● **WHAT THE TASK REQUIRES**: Go through the records below and copy out every line holding "rxFault".

● **RECORDS TO PROCESS**:
___

-- ==== Sys2Proof/Laws/Step.lean ====
section
/-! SUPPORT. Everything one step of the machine can do: an invariant of the steps follows from the cases below without
unfolding an instruction. -/

namespace Sys2Proof.Machine

/-! The commands as equations. -/

theorem exec_cmdRxStep (b : Byte) (s : State) :
    exec (.cmdRxStep b) s =
      .next ((rxStep b s.clearOutputs).withResult
        (.reports (if (rxStep b s.clearOutputs).rxFault then []
          else [{ event := (rxStep b s.clearOutputs).event, diag := (rxStep b s.clearOutputs).diag }]))) := rfl

theorem exec_cmdRxFeed (bs : List Byte) (s : State) :
    exec (.cmdRxFeed bs) s =
      .next ((feed bs s.clearOutputs).1.withResult (.reports (feed bs s.clearOutputs).2)) := rfl

/-- The row a byte selects, faulted deframer or not (R54, R70, R90). -/
theorem exec_row (s : State) (b : Byte) : exec (classifyRx s.rxState b) s = .next (rxStep b s.clearOutputs) := by
  cases hf : s.rxFault with
  | false => exact exec_classifyRx hf b
  | true =>
    rw [rxStep_faulted (by simpa)]
    cases hs : s.rxState <;> simp only [classifyRx] <;> split_ifs <;> exact runRx_faulted hf _ _

/-- The row a source byte selects (R54, R101 to R104). -/
theorem exec_classifyTx (s : State) (x : Byte) : exec (classifyTx x) s = runTx (esc x) s := by
  unfold classifyTx
  split_ifs with h1 h2 h3
  · subst h1; rfl
  · subst h2; rfl
  · subst h3; rfl
  · simp [exec, execTxLit, esc, escCode, h1, h2, h3]

/-- What a TX row can do (R101 to R109). -/
theorem txRow_cases {s t : State} {i : Instr} (hi : i.format = .tx1 ∨ i.format = .tx0) (h : exec i s = .next t) :
    ∃ bs, t = { s.clearOutputs with result := .bytes bs } := by
  cases i <;> simp only [Instr.format, reduceCtorEq, or_self] at hi <;> injection h with h <;> exact ⟨_, h.symm⟩

/-- What a frame command can do (R149, R111, R113), the checksum accumulator aside: turned away, the whole frame at the
function level, or the frame taken by the byte-serial framer. -/
theorem frameCommand_cases {s t : State} {i : Instr} (hi : (∃ p c, i = .cmdTxFrame p c) ∨ ∃ p, i = .cmdTxEncode p)
    (h : exec i s = .next t) :
    (s.framerBusy = true ∧ t = s.clearOutputs.withResult .txBusy) ∨
    (s.params.framer = .function ∧ ∃ r p c acc,
      t = { s.clearOutputs with result := r, txs := s.txs ++ escapeAndFrame p c, csumAcc := acc }) ∨
    (s.params.framer = .byteSerial ∧ s.txState = .txIdle ∧ ∃ p c acc,
      t = { s.clearOutputs with result := .txAccepted, txQ := p ++ [c], txState := .txStart, csumAcc := acc }) := by
  cases hb : s.framerBusy with
  | true =>
    refine .inl ⟨rfl, ?_⟩
    rcases hi with ⟨p, c, rfl⟩ | ⟨p, rfl⟩ <;>
      simpa [exec, execCmdTxFrame, execCmdTxEncode, hb] using h.symm
  | false =>
    right
    cases hl : s.params.framer with
    | function =>
      refine .inl ⟨rfl, ?_⟩
      rcases hi with ⟨p, c, rfl⟩ | ⟨p, rfl⟩ <;>
        simp only [exec, execCmdTxFrame, execCmdTxEncode, hb, Bool.false_eq_true, if_false, State.runChecksum_eq] at h <;>
        rw [State.startFrame_function (by exact hl)] at h <;> injection h with h
      · exact ⟨_, p, c, s.csumAcc, h.symm⟩
      · exact ⟨_, p, checksum p, checksum p, h.symm⟩
    | byteSerial =>
      refine .inr ⟨rfl, by simpa [State.framerBusy, hl] using hb, ?_⟩
      rcases hi with ⟨p, c, rfl⟩ | ⟨p, rfl⟩ <;>
        simp only [exec, execCmdTxFrame, execCmdTxEncode, hb, Bool.false_eq_true, if_false, State.runChecksum_eq] at h <;>
        rw [State.startFrame_byteSerial (by exact hl)] at h <;> injection h with h
      · exact ⟨p, c, s.csumAcc, h.symm⟩
      · exact ⟨p, checksum p, checksum p, h.symm⟩

/-- Everything an instruction the decoder reads can do. -/
theorem exec_decoded_cases {s t : State} {tr : Transaction} {i : Instr} (hd : decode s.rxState tr = .ok i)
    (h : exec i s = .next t) :
    (∃ b, t = rxStep b s.clearOutputs) ∨
    (∃ b r, t = (rxStep b s.clearOutputs).withResult r) ∨
    (∃ bs r, t = (feed bs s.clearOutputs).1.withResult r) ∨
    t = s.resetBlock ∨
    (∃ r acc, t = { s.clearOutputs with result := r, csumAcc := acc }) ∨
    (s.params.framer = .function ∧ ∃ r p c acc,
      t = { s.clearOutputs with result := r, txs := s.txs ++ escapeAndFrame p c, csumAcc := acc }) ∨
    (s.params.framer = .byteSerial ∧ s.txState = .txIdle ∧ ∃ p c acc,
      t = { s.clearOutputs with result := .txAccepted, txQ := p ++ [c], txState := .txStart, csumAcc := acc }) := by
  have tx : ∀ {i : Instr}, i.format = .tx1 ∨ i.format = .tx0 → exec i s = .next t →
      ∃ r acc, t = { s.clearOutputs with result := r, csumAcc := acc } := by
    intro i hi h
    obtain ⟨bs, rfl⟩ := txRow_cases hi h
    exact ⟨.bytes bs, s.csumAcc, rfl⟩
  have frame : ∀ {i : Instr}, ((∃ p c, i = .cmdTxFrame p c) ∨ ∃ p, i = .cmdTxEncode p) → exec i s = .next t →
      (∃ r acc, t = { s.clearOutputs with result := r, csumAcc := acc }) ∨
      (s.params.framer = .function ∧ ∃ r p c acc,
        t = { s.clearOutputs with result := r, txs := s.txs ++ escapeAndFrame p c, csumAcc := acc }) ∨
      (s.params.framer = .byteSerial ∧ s.txState = .txIdle ∧ ∃ p c acc,
        t = { s.clearOutputs with result := .txAccepted, txQ := p ++ [c], txState := .txStart, csumAcc := acc }) := by
    intro i hi h
    rcases frameCommand_cases hi h with ⟨-, rfl⟩ | h
    · exact .inl ⟨.txBusy, s.csumAcc, rfl⟩
    · exact .inr h
  obtain ⟨port, data⟩ := tr
  cases port <;> simp only [decode] at hd
  case rxs =>
    rcases data with _ | ⟨b, _ | _⟩ <;> simp only [oneByte, Except.ok.injEq, reduceCtorEq] at hd
    subst hd
    rw [exec_row] at h
    injection h with h
    exact .inl ⟨b, h.symm⟩
  case src =>
    rcases data with _ | ⟨b, _ | _⟩ <;> simp only [oneByte, Except.ok.injEq, reduceCtorEq] at hd
    subst hd
    refine .inr (.inr (.inr (.inr (.inl (tx ?_ h)))))
    unfold classifyTx
    split_ifs <;> exact .inl rfl
  case rxStep =>
    rcases data with _ | ⟨b, _ | _⟩ <;> simp only [oneByte, Except.ok.injEq, reduceCtorEq] at hd
    subst hd
    rw [exec_cmdRxStep] at h
    injection h with h
    exact .inr (.inl ⟨b, _, h.symm⟩)
  case rxFeed =>
    simp only [Except.ok.injEq] at hd
    subst hd
    rw [exec_cmdRxFeed] at h
    injection h with h
    exact .inr (.inr (.inl ⟨_, _, h.symm⟩))
  case txFrame =>
    unfold payloadAndChecksum at hd
    split at hd <;> simp only [Except.ok.injEq, reduceCtorEq] at hd
    subst hd
    exact .inr (.inr (.inr (.inr (frame (.inl ⟨_, _, rfl⟩) h))))
  case txEncode =>
    simp only [Except.ok.injEq] at hd
    subst hd
    exact .inr (.inr (.inr (.inr (frame (.inr ⟨_, rfl⟩) h))))
  case reset =>
    cases data <;> simp only [noOperand, Except.ok.injEq, reduceCtorEq] at hd
    subst hd
    injection h with h
    exact .inr (.inr (.inr (.inl h.symm)))
  case frameStart =>
    cases data <;> simp only [noOperand, Except.ok.injEq, reduceCtorEq] at hd
    subst hd
    exact .inr (.inr (.inr (.inr (.inl (tx (.inr rfl) h)))))
  case frameEnd =>
    cases data <;> simp only [noOperand, Except.ok.injEq, reduceCtorEq] at hd
    subst hd
    exact .inr (.inr (.inr (.inr (.inl (tx (.inr rfl) h)))))
  case csum =>
    simp only [Except.ok.injEq] at hd
    subst hd
    simp only [exec, execCmdCsum, State.runChecksum_eq] at h
    injection h with h
    exact .inr (.inr (.inr (.inr (.inl ⟨_, _, by simpa [State.withResult] using h.symm⟩))))
  case unescape =>
    rcases data with _ | ⟨b, _ | _⟩ <;> simp only [oneByte, Except.ok.injEq, reduceCtorEq] at hd
    subst hd
    injection h with h
    exact .inr (.inr (.inr (.inr (.inl ⟨_, s.csumAcc, by simpa [State.withResult] using h.symm⟩))))
  case reframe =>
    simp only [Except.ok.injEq] at hd
    subst hd
    injection h with h
    exact .inr (.inr (.inr (.inr (.inl ⟨_, s.csumAcc, by simpa [State.withResult] using h.symm⟩))))
  all_goals
    cases data <;> simp only [noOperand, Except.ok.injEq, reduceCtorEq] at hd
    subst hd
    injection h with h
    exact .inr (.inr (.inr (.inr (.inl ⟨_, s.csumAcc, by simpa [State.withResult] using h.symm⟩))))

/-- Everything a step can do (assumption 2): a framer move, or an instruction, on the state without the move served. -/
theorem step_cases {s t : State} (h : step s = .next t) :
    ∃ rest, (txStep { s with inputs := rest } = .next t) ∨
      ∃ tr i, decode s.rxState tr = .ok i ∧ exec i { s with inputs := rest } = .next t := by
  unfold step State.nextMove at h
  cases hi : s.inputs with
  | nil =>
    refine ⟨[], .inl ?_⟩
    simp only [hi] at h
    rw [← hi]
    exact h
  | cons m rest =>
    refine ⟨rest, ?_⟩
    cases m with
    | txStep => exact .inl (by simpa only [hi] using h)
    | present tr =>
      simp only [hi] at h
      cases hd : decode s.rxState tr with
      | ok i => exact .inr ⟨tr, i, hd, by simpa only [hd] using h⟩
      | error e => simp [hd] at h

end Sys2Proof.Machine
end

___

● **SOLUTION TO THE EXERCISE**:
        (.reports (if (rxStep b s.clearOutputs).rxFault then []
  cases hf : s.rxFault with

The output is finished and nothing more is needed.